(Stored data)
——
-- ==== Sys2Proof/Machine/Reports.lean ====
section
/-! DEFINITION. The payloads of the reading requests. READ_PORT, READ_FINDINGS and IDENTIFY follow the layouts of R191 and
R193; READ_HUB, READ_POOL, READ_CABLE and READ_COUNTERS follow the general rule of R190 (DEDUCED, log entry 9). -/

namespace Sys2Proof.Machine

/-! ## IDENTIFY (R186, R191) -/

/-- The IDENTIFY payload. -/
def State.identifyBytes (s : State) : List Byte :=
  be2 Config.productCode ++ [Config.hardwareStep] ++ be1 8 ++ be1 s.link.opState.code ++ flagByte s.link.failure
    ++ be4 s.usClock.toNat ++ be4 s.msClock.toNat

/-! ## READ_HUB (R73, R130, R134, R186, R189) -/

/-- A pin source's settings (R73). -/
def PinSource.bytes (x : PinSource) : List Byte := be1 x.edge.code ++ be2 x.holdoff

/-- The counters of a source (R73). -/
def SourceCounters.bytes (c : SourceCounters) : List Byte := be4 c.accepted ++ be4 c.suppressed ++ be4 c.soft

/-- The router's settings, map, tag counter and counters (R73). -/
def Router.bytes (r : Router) : List Byte :=
  r.pins.toList.flatMap PinSource.bytes ++ be4 r.period ++ r.map.toList ++ be2 r.tagCounter.toNat
    ++ r.counters.toList.flatMap SourceCounters.bytes

/-- The members of an output group (R130). -/
def State.groupMembers (s : State) (g : OutputGroup) : List PortId :=
  allPorts.filter fun p => decide ((s.port p).feed.settings.outputGroup = g)

/-- A list of ports as a payload carries it (R190). -/
def portList (l : List PortId) : List Byte := listField (fun p : PortId => be1 p.val) l

/-- The packet in transmission: port, slot, kind (R127); absent when idle. The slot's number is a free value (log
entry 10) of the slot the transmission recorded at its start. -/
def State.sendingBytes (s : State) : List Byte :=
  match s.output.sending with
  | none => [0xFF, 0xFF, 0xFF]
  | some t =>
      be1 t.port.val ++ [Config.slotNumber t.port.val (if t.reserve then none else some t.egress.toNat)]
        ++ be1 t.packet.kind.code

/-- The counters of the output port (R134). -/
def OutputCounters.bytes (c : OutputCounters) : List Byte :=
  be4 c.sent ++ be4 c.trailers ++ be4 c.damaged ++ be4 c.flushed ++ be4 c.highGrants ++ be4 c.lowGrants
    ++ be4 c.heldWithWork

/-- The control link counters (R189). -/
def LinkCounters.bytes (c : LinkCounters) : List Byte :=
  be4 c.tooLong ++ be4 c.mutilated ++ be4 c.crcBad ++ be4 c.taken ++ be4 c.dropped ++ be4 c.badRequest
    ++ be4 c.repliesSent ++ be4 c.noticesSent ++ be4 c.resent ++ be4 c.masked ++ be4 c.lost

/-- What READ_HUB reports of the control link (R186). -/
def State.linkBytes (s : State) : List Byte :=
  be1 s.link.opState.code ++ flagByte s.link.failure ++ flagByte s.link.frameRejected ++ flagByte s.link.requestDropped
    ++ flagByte s.link.noticesLost ++ be2 s.link.mask.toNat ++ be1 s.link.written.length ++ be1 s.relay.length
    ++ be1 s.freeReplies ++ be1 s.link.notices.length ++ s.link.counters.bytes

/-- The READ_HUB payload. The membership of the groups is two counted port lists, HIGH and then LOW (R130; DESIGN CHOICE,
log entry 62). -/
def State.hubBytes (s : State) : List Byte :=
  s.router.bytes ++ be1 s.output.highPtr.val ++ be1 s.output.lowPtr.val ++ portList (s.groupMembers .high)
    ++ portList (s.groupMembers .low) ++ s.sendingBytes ++ s.output.counters.bytes ++ s.linkBytes

/-! ## READ_POOL (R71) -/

/-- An infeasible record (R51, R71). -/
def infeasibleBytes : Option (RequestType × Stage) → List Byte
  | none => [0xFF, 0xFF]
  | some (t, st) => be1 t.code ++ be1 st.code

/-- What READ_POOL reports of a port. -/
def PoolPort.bytes (q : PoolPort) : List Byte :=
  be4 q.allocation ++ be4 q.base ++ be4 q.surcharge ++ opt4 (q.rUsed.map Prod.fst)
    ++ opt1 (q.rUsed.map fun r => r.2.code) ++ infeasibleBytes q.infeasible

/-- An admission entry as READ_POOL reports it. -/
def AdmissionEntry.bytes (x : AdmissionEntry) : List Byte :=
  be1 x.port.val ++ be1 x.type.code ++ be4 x.amount ++ be1 x.priority

/-- The pool counters (R71). -/
def PoolCounters.bytes (c : PoolCounters) : List Byte :=
  be4 c.bootAdmissions ++ be4 c.fullAdmissions ++ be4 c.surchargeAdmissions ++ be4 c.infeasible ++ be4 c.derates
    ++ be4 c.sheds ++ be4 c.killsVoltage ++ be4 c.killsCurrent ++ be4 c.restoresRefused

/-- The READ_POOL payload. -/
def State.poolBytes (s : State) : List Byte :=
  let q := s.pool
  be4 q.settings.budget ++ be2 q.settings.vPool ++ be2 q.settings.derate ++ be2 q.settings.kill ++ be2 q.settings.trip
    ++ flagByte q.derate ++ flagByte q.feedEnable ++ be4 q.effectiveBudget ++ be4 s.allocationSum
    ++ be4 (q.effectiveBudget - s.allocationSum) ++ be4 q.sampleMv ++ be4 q.sampleMa
    ++ s.ports.toList.flatMap (fun x => x.pool.bytes) ++ listField AdmissionEntry.bytes q.queue ++ portList q.admitted
    ++ q.counters.bytes

/-! ## READ_CABLE (R159, R178) -/

/-- The meter state's code: IDLE, CALIBRATING, LIVE_SHOT, FULL_MEASURING (R143). -/
def Meter.stateCode (m : Meter) : Nat :=
  match m.holder with
  | none => 0
  | some (.calibration, _) => 1
  | some (.full _ _ true _, _) => 1
  | some (.live _, _) => 2
  | some (.full _ _ false _, _) => 3

/-- The measurement in progress: kind, port, origin, each absent where there is none (R143, R159). The kind is 0 for a
calibration, 1 for LIVE and 2 for FULL, also where a calibration leads it (R145; DESIGN CHOICE, log entry 60). -/
def Meter.holderBytes (m : Meter) : List Byte :=
  match m.holder with
  | none => [0xFF, 0xFF, 0xFF]
  | some (.calibration, _) => be1 0 ++ [0xFF] ++ be1 0
  | some (.live p, _) => be1 1 ++ be1 p.val ++ be1 1
  | some (.full p _ _ _, _) => be1 2 ++ be1 p.val ++ be1 2

/-- The timebase record (R150) with the age timer's time left and the time since the last completed calibration (R159),
both in milliseconds (DESIGN CHOICE, log entry 59) and rounded down (DEDUCED, log entry 33). -/
def Timebase.bytes (t : Timebase) (now : Nat) : List Byte :=
  be1 t.p ++ be1 t.t0 ++ flagByte t.valid ++ be1 t.cause.code ++ be2 t.n ++ be2 t.loopCount ++ flagByte t.everCompleted
    ++ opt4 (t.ageTimer.map fun d => (d - now) / 1000) ++ opt4 (t.completedAt.map fun c => (now - c) / 1000)

/-- A cable kind (R153). -/
def CableKind.bytes (k : CableKind) : List Byte := be2 k.velocity ++ be2 k.loop ++ be2 k.connector

/-- The meter counters (R159). -/
def MeterCounters.bytes (c : MeterCounters) : List Byte :=
  be4 c.calValid ++ be4 c.calInvalid ++ be4 c.liveTaken ++ be4 c.liveEcho ++ be4 c.liveReplaced ++ be4 c.liveSkipped
    ++ be4 c.liveCut ++ be4 c.fullCut ++ be4 c.calCut ++ be4 c.fullCompleted ++ be4 c.fullNoEcho ++ be4 c.learnsStored
    ++ be4 c.learnsFailed

/-- The hub-wide part of R159. -/
def State.meterBytes (s : State) : List Byte :=
  let m := s.meter
  be1 m.stateCode ++ m.holderBytes ++ flagByte m.pendingCal ++ portList (allPorts.filter fun p => m.livePlaces.get p)
    ++ opt1 (m.offered.map fun p => p.val) ++ be1 m.livePtr.val ++ m.timebase.bytes s.time
    ++ s.kinds.toList.flatMap CableKind.bytes ++ m.counters.bytes

/-- The echo part of a baseline, or its absence (R154); its polarity by the code of a finding's (R193; DEDUCED, log
entry 9). -/
def echoBaseBytes : Option EchoBase → List Byte
  | none => be2 0xFFFF ++ be1 0 ++ be2 0xFFFF ++ be2 0xFFFF ++ [0xFF, 0xFF]
  | some b => be2 b.tEnd ++ be1 (polarityCode (some b.polarity)) ++ beInt2 b.amplitude ++ be2 b.length ++ b.flagBytes

/-- The port's part of R159. -/
def Port.cableBytes (x : Port) : List Byte :=
  be1 x.feed.settings.cableKind.val ++ be2 x.feed.settings.declaredLength ++ echoBaseBytes x.cable.echoBase
    ++ opt4 x.cable.resistanceBase ++ be1 x.cable.resistanceCount ++ be4 x.cable.resistanceSum ++ opt4 x.cable.filtered
    ++ be4 x.cable.samplesTaken

/-- The nearest echo of a flex record: distance, polarity by the code of a finding's, flags (R160, R193; DEDUCED, log
entry 9). Its tick t1 is not sent (DESIGN CHOICE, log entry 61). -/
def nearestBytes : Option NearestEcho → List Byte
  | none => be2 0xFFFF ++ be1 0 ++ [0xFF, 0xFF]
  | some x => be2 x.distance ++ be1 (polarityCode (some x.polarity)) ++ flagByte x.overRange ++ flagByte x.uncalibrated

/-- The flex record with its score and the time left in the window (R178), in milliseconds (DESIGN CHOICE, log entry 59).
-/
def Cable.flexBytes (c : Cable) (now : Nat) : List Byte :=
  be2 c.flex.lockLosses ++ be2 c.flex.crcBad ++ be4 c.flex.taken ++ be4 c.flex.echoing ++ nearestBytes c.flex.nearest
    ++ be4 c.flex.score ++ opt4 (c.flexTimer.map fun d => (d - now) / 1000)

/-- The purpose and place of a port in the diagnosis queue (R178); the head's place is 0 (DEDUCED, log entry 9). -/
def Breaks.placeBytes (b : Breaks) (p : PortId) : List Byte :=
  match b.queue.findIdx? fun x => decide (x.port = p) with
  | none => [0xFF, 0xFF, 0xFF]
  | some i => (match b.queue[i]? with | some x => x.purpose.bytes | none => [0xFF, 0xFF]) ++ be1 i

/-- An entry of the diagnosis queue (R169, R178). -/
def DiagEntry.bytes (x : DiagEntry) : List Byte := be1 x.port.val ++ x.purpose.bytes ++ be4 x.joined.toNat

/-- What R178 adds to READ_CABLE. -/
def State.breakBytes (s : State) (p : PortId) : List Byte :=
  let c := (s.port p).cable
  be1 c.diag.code ++ s.breaks.placeBytes p ++ c.flexBytes s.time ++ be1 c.allowance ++ flagByte c.driftArmed
    ++ latestBytes c.latest ++ listField DiagEntry.bytes s.breaks.queue ++ be4 s.breaks.coalesced
    ++ be4 s.breaks.overwrites

/-- The READ_CABLE payload. -/
def State.cableBytes (s : State) (p : PortId) : List Byte := s.meterBytes ++ (s.port p).cableBytes ++ s.breakBytes p

/-! ## READ_FINDINGS (R177, R193) -/

/-- The entries from an offset, newest first, at most count of them. -/
def Breaks.page (b : Breaks) (offset count : Nat) : List Finding := (b.findings.reverse.drop offset).take count

/-- The READ_FINDINGS payload. -/
def Breaks.findingsBytes (b : Breaks) (offset count : Nat) : List Byte :=
  be1 b.findings.length ++ listField Finding.bytes (b.page offset count)

/-! ## READ_PORT (R193) -/

/-- The port flags byte (R193). -/
def Port.flags (x : Port) : Nat :=
  flagBit x.feed.enabled 1 + flagBit x.feed.hold 2 + flagBit x.tether.cameraId.isSome 4
    + flagBit (!x.capture.program.isEmpty) 8 + flagBit x.capture.staged.isSome 16
    + flagBit (match x.lens.lastTarget with | some q => x.lens.holds q | none => false) 32
    + flagBit (match x.lens.reported with | some r => r.2 | none => false) 64 + flagBit x.ingress.reserveOccupied 128

/-- The backoff time left in ms, 0 outside BACKOFF (R49). -/
def Feed.backoffLeft (f : Feed) (now : Nat) : Nat := if f.power = .backoff then timeLeft now f.backoffTimer / 1000 else 0

/-- The feed group (R193). -/
def Port.feedBytes (x : Port) (now : Nat) : List Byte :=
  be1 x.feed.power.code ++ be1 x.flags ++ be1 x.feed.retry ++ be4 (x.feed.backoffLeft now) ++ be2 x.feed.limit
    ++ be2 x.feed.lastSample.toNat ++ be4 x.pool.allocation

/-- The link group (R193): a camera id of 0 with a clear presence flag means absent (R190). -/
def Tether.bytes (t : Tether) : List Byte := be1 t.link.code ++ be4 (match t.cameraId with | some i => i.toNat | none => 0)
——
* **WHAT YOU NEED TO DO**
Only the lines from the line with "be1 x.feed.power.code ++" to the final line of the entries are to be returned, each exactly as written, both ends included.

* **EXERCISE RESPONSE**
  be1 x.feed.power.code ++ be1 x.flags ++ be1 x.feed.retry ++ be4 (x.feed.backoffLeft now) ++ be2 x.feed.limit
    ++ be2 x.feed.lastSample.toNat ++ be4 x.pool.allocation

/-- The link group (R193): a camera id of 0 with a clear presence flag means absent (R190). -/
def Tether.bytes (t : Tether) : List Byte := be1 t.link.code ++ be4 (match t.cameraId with | some i => i.toNat | none => 0)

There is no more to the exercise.